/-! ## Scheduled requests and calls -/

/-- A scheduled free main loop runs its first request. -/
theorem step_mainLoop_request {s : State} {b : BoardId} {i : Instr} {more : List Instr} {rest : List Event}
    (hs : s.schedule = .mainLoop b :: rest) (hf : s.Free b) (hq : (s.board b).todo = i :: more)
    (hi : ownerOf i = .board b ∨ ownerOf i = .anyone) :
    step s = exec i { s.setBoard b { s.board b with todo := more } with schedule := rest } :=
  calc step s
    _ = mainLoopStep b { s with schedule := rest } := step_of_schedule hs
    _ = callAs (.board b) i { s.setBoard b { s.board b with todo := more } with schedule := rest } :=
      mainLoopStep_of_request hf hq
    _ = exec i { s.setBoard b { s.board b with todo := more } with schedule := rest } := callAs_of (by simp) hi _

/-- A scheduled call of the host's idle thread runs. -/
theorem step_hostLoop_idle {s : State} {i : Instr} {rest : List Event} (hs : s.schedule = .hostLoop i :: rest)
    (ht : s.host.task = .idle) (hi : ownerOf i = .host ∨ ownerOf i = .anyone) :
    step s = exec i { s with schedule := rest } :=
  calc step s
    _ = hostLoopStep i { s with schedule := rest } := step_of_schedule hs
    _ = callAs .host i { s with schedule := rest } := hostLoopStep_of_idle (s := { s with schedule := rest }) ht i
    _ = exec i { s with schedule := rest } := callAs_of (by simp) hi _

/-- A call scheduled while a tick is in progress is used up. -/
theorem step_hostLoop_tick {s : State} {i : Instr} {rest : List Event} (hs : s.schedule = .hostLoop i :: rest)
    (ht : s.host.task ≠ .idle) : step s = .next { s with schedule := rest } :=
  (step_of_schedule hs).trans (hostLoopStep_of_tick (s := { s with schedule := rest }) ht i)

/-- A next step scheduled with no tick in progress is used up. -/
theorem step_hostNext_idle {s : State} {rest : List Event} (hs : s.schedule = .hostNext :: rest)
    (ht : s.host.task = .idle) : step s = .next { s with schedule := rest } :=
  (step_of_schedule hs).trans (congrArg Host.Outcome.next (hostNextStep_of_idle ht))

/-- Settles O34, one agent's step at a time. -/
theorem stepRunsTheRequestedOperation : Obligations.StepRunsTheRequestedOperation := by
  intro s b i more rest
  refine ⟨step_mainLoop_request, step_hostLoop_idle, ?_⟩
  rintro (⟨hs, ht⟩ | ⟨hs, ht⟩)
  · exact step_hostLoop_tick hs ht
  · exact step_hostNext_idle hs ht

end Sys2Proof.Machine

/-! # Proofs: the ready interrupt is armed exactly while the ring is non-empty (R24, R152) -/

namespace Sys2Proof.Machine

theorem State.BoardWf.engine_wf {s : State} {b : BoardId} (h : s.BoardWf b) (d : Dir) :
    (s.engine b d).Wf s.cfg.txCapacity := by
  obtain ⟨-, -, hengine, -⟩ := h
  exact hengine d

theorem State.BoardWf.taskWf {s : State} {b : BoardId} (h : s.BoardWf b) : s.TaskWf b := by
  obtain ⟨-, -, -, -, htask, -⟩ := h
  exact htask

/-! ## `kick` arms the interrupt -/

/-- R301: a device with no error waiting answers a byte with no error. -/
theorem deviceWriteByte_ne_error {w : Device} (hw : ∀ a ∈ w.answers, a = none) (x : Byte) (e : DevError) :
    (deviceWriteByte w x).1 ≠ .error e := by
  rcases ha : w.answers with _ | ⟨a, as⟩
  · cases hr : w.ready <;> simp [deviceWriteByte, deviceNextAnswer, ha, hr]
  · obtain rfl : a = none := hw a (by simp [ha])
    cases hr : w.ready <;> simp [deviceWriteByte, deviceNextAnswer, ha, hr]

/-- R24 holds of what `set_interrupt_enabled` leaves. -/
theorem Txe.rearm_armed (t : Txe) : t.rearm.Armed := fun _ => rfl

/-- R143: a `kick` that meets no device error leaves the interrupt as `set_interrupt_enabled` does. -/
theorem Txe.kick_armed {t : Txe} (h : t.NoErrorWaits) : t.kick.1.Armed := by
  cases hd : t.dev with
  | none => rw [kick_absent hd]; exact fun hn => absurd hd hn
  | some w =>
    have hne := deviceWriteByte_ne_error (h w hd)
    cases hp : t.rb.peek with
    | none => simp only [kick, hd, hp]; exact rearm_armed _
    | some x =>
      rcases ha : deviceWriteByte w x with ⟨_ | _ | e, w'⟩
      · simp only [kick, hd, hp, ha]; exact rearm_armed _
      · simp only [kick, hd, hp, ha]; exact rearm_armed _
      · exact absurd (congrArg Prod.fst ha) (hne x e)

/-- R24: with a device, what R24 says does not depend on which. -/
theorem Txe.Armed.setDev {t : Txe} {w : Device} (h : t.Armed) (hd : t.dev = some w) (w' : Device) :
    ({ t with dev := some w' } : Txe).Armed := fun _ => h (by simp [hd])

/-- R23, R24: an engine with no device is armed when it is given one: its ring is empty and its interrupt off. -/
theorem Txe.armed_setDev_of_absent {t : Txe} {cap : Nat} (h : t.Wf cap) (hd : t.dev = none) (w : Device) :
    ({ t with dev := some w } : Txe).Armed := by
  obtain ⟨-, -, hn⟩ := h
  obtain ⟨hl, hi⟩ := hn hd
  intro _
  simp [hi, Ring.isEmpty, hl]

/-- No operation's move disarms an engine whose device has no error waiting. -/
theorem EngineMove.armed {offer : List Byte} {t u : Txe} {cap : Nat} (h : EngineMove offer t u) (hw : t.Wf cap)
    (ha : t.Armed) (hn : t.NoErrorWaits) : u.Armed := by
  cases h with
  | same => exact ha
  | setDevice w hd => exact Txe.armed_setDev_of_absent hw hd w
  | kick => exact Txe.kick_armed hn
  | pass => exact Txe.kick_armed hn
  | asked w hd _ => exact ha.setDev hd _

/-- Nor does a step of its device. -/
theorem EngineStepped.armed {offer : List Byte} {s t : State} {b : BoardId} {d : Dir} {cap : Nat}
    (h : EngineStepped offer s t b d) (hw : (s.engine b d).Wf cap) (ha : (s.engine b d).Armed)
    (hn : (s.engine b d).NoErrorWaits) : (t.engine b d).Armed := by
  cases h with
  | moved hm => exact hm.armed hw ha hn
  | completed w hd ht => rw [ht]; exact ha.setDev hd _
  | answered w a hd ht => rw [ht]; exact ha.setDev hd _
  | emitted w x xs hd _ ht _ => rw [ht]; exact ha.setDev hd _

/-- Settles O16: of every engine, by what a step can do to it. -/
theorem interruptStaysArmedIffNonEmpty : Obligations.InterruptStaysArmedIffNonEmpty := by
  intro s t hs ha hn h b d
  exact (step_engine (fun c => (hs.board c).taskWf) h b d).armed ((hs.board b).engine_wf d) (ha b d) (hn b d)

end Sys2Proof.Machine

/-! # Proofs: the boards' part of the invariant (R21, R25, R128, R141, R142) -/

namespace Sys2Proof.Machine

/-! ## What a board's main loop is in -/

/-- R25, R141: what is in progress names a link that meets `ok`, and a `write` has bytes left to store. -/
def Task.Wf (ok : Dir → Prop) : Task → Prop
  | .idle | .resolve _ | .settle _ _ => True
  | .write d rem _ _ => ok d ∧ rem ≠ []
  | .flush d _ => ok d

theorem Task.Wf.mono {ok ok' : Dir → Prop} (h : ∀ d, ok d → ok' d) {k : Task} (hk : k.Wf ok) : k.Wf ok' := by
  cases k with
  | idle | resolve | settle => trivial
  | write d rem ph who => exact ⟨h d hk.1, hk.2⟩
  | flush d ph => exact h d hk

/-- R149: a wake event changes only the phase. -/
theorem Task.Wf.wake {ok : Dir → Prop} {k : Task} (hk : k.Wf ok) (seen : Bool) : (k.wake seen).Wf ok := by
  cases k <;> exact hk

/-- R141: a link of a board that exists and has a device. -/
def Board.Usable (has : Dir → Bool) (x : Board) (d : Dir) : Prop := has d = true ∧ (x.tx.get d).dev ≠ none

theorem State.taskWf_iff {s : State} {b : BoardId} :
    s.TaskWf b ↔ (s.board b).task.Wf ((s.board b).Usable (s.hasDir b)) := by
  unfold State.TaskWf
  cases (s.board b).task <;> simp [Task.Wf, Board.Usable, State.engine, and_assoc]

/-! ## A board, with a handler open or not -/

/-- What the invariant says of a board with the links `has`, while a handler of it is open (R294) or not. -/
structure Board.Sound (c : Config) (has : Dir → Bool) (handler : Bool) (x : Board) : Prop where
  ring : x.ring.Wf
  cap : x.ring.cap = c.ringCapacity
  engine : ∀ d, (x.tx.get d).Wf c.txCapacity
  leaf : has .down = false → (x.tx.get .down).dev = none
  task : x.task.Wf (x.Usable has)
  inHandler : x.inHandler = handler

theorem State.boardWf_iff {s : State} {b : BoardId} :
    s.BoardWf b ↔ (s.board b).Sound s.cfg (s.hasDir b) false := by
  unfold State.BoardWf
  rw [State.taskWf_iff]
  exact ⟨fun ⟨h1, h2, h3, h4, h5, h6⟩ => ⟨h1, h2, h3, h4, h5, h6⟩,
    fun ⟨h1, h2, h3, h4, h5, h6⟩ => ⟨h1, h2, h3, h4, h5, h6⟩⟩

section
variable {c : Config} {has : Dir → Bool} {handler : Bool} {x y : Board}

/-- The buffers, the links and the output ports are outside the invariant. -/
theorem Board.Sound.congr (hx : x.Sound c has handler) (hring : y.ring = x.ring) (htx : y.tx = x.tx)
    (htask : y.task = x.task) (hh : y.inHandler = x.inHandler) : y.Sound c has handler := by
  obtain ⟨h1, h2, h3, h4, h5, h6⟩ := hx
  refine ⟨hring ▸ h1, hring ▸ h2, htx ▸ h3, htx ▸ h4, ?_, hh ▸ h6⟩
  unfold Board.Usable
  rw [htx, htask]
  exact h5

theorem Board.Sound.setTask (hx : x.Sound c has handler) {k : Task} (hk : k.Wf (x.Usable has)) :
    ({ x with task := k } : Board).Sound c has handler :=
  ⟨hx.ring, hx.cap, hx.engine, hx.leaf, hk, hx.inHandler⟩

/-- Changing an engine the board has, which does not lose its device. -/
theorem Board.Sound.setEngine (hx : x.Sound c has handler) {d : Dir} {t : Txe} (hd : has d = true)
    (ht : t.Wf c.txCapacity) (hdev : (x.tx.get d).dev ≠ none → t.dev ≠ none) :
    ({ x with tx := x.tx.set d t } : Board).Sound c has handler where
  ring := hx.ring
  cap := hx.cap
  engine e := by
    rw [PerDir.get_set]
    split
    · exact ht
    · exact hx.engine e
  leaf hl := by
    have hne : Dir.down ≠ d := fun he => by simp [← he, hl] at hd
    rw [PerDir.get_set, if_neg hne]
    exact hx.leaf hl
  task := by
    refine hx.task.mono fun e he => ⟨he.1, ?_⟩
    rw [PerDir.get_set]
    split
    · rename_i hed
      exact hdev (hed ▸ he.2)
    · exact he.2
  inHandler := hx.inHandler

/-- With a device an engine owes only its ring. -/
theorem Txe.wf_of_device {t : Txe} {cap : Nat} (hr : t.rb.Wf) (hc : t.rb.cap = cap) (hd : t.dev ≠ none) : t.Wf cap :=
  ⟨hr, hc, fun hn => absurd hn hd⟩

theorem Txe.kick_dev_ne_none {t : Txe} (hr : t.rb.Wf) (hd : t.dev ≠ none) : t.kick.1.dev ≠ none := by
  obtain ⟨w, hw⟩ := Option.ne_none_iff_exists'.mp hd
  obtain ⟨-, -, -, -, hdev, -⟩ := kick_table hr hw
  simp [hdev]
--- --- ---
• What is needed: Go through the data above and find the lines with the word "refine". Copy each of those lines.

• Written answer:
  refine ⟨step_mainLoop_request, step_hostLoop_idle, ?_⟩
  refine ⟨hring ▸ h1, hring ▸ h2, htx ▸ h3, htx ▸ h4, ?_, hh ▸ h6⟩
    refine hx.task.mono fun e he => ⟨he.1, ?_⟩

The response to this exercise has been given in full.